How to conduct a SWOT analysis for a small business

Conducting a SWOT analysis periodically allows you to consider all of your business’s strengths, weaknesses, opportunities, and threats as you fine-tune your business strategy.

Swot 101

A Strengths, Weaknesses, Opportunities, and Threats (SWOT) analysis typically consists of a grid to help identify these important components:

  • Strength – a positive, internal aspect of your business that’s within your control. A strength could be something that your business is great at, your team’s knowledge and experience, your access to credit or your intellectual property or location.

  • Weakness – a negative, internal aspect of your business that’s within your control. A weakness might be uninterested staff, a lack of experience, a heavy debt, tax burden or obsolete technology.

  • Opportunity – similar to strengths except they’re external, positive factors that could be leveraged to your business’s advantage. For example, an extended drought could be considered an opportunity if your business produces water-saving devices.

  • Threat – similar to weaknesses except they’re external, negative factors that could harm your business. For example, the same extended drought could be considered a threat if your business sells thirsty tropical plants or turf.

The SWOT analysis template, which you can download for free, provides you with an easy way to break down an issue based on your business’s specific strengths, weaknesses, opportunities, and threats.

Use the template to analyse a single issue. We recommend identifying the issue and presenting it as a short, easy-to-understand sentence such as:

  • export widgets to Thailand

  • print product labels in-house

  • license our products to third parties.

Once the issue being assessed has been defined, the SWOT analysis template can be used to consider various criteria. Criteria for consideration could be resources, quality control and business capability, competitors, market demand, political effects, partnerships, and even legislative effects. This is along with any relevant strengths, weaknesses, opportunities, and threats, of course.

Identify some of the most important criteria where businesses are either strong or weak. Identify criteria that may pose either an opportunity or a threat. These considerations should prompt you to think about your business’s strengths, weaknesses, opportunities, and threats as they relate to the issue being analysed.

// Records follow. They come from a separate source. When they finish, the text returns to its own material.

-- ==== Sys2Proof/Syntax.lean ====
section
/-! DEFINITION. The commands of the core: one constructor per row of opcode_table.json (spec 30_encoding.md R91). -/

namespace Sys2Proof

/-- A command of the core (30_encoding.md R91). No command has an immediate, register or mode field (R90), so no
constructor has an argument: operands come from IN_LEN, IBUF, TB_DEPTH and PARAM0..3. -/
inductive Instr where
  /-- HAM_ENC_BLK: encode one 4-bit block (41_hamming.md R120). -/
  | hamEncBlk
  /-- HAM_DEC_BLK: decode one 7-bit codeword (41_hamming.md R124). -/
  | hamDecBlk
  /-- HAM_ENC_SEQ: encode a sequence of 4-bit groups (41_hamming.md R126). -/
  | hamEncSeq
  /-- HAM_DEC_SEQ: decode a sequence of 7-bit blocks (41_hamming.md R127). -/
  | hamDecSeq
  /-- HAM_CNT_CLR: clear the corrected-block counter (41_hamming.md R128). -/
  | hamCntClr
  /-- CONV_ENC: convolutional encode (42_convolutional.md R150). -/
  | convEnc
  /-- VIT_DEC: Viterbi decode (42_convolutional.md R160). -/
  | vitDec
  /-- BSC_CFG: construct the binary symmetric channel (43_bsc.md R190). -/
  | bscCfg
  /-- BSC_TX: transmit through the binary symmetric channel (43_bsc.md R192). -/
  | bscTx
  /-- GE_CFG: construct the Gilbert-Elliott channel (44_gilbert_elliott.md R210). -/
  | geCfg
  /-- GE_TX: transmit through the Gilbert-Elliott channel (44_gilbert_elliott.md R212). -/
  | geTx
deriving DecidableEq, Repr

end Sys2Proof
end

These prompts may surprise you, revealing insights you might not have considered otherwise.

After conducting your SWOT analysis, you’ll have a set of objective insights that you can use to make smarter strategic decisions.

How to use the swot analysis template

Using a SWOT analysis template is easy. Here are a few steps you can follow:

Step 1

Define the issue that you’re assessing. 

Step 2

Determine if your business is strong or weak. Enter your strengths and weaknesses accordingly. 

Step 3

Determine whether an opportunity or threat exists. Again, if you think of any other external factors that could pose either an opportunity or threat, add them to your analysis.

Step 4

Analyse your strengths and weaknesses. Ask yourself:

  • Are there any strengths that you’re underutilising?

  • Do you have any weaknesses that you could easily fix?

Step 5

Analyse your opportunities and threats. Ask yourself:

  • Are there any opportunities you could use to your business’s advantage?

  • Do your strengths support such a move?

  • Will you need to strengthen your weaknesses in order to leverage an opportunity?

  • How might the threats you’ve identified affect your business?

  • What steps can you take to mitigate those threats?

  • Is it possible to turn those threats into an opportunity?

Spending time analysing your strengths, weaknesses, opportunities, and threats is a worthwhile activity that aids in decision-making and strategic planning.

Use a SWOT analysis template whenever you have a decision to make – or when you want to ensure your business is taking advantage of its strengths and opportunities while minimising its weaknesses and threats.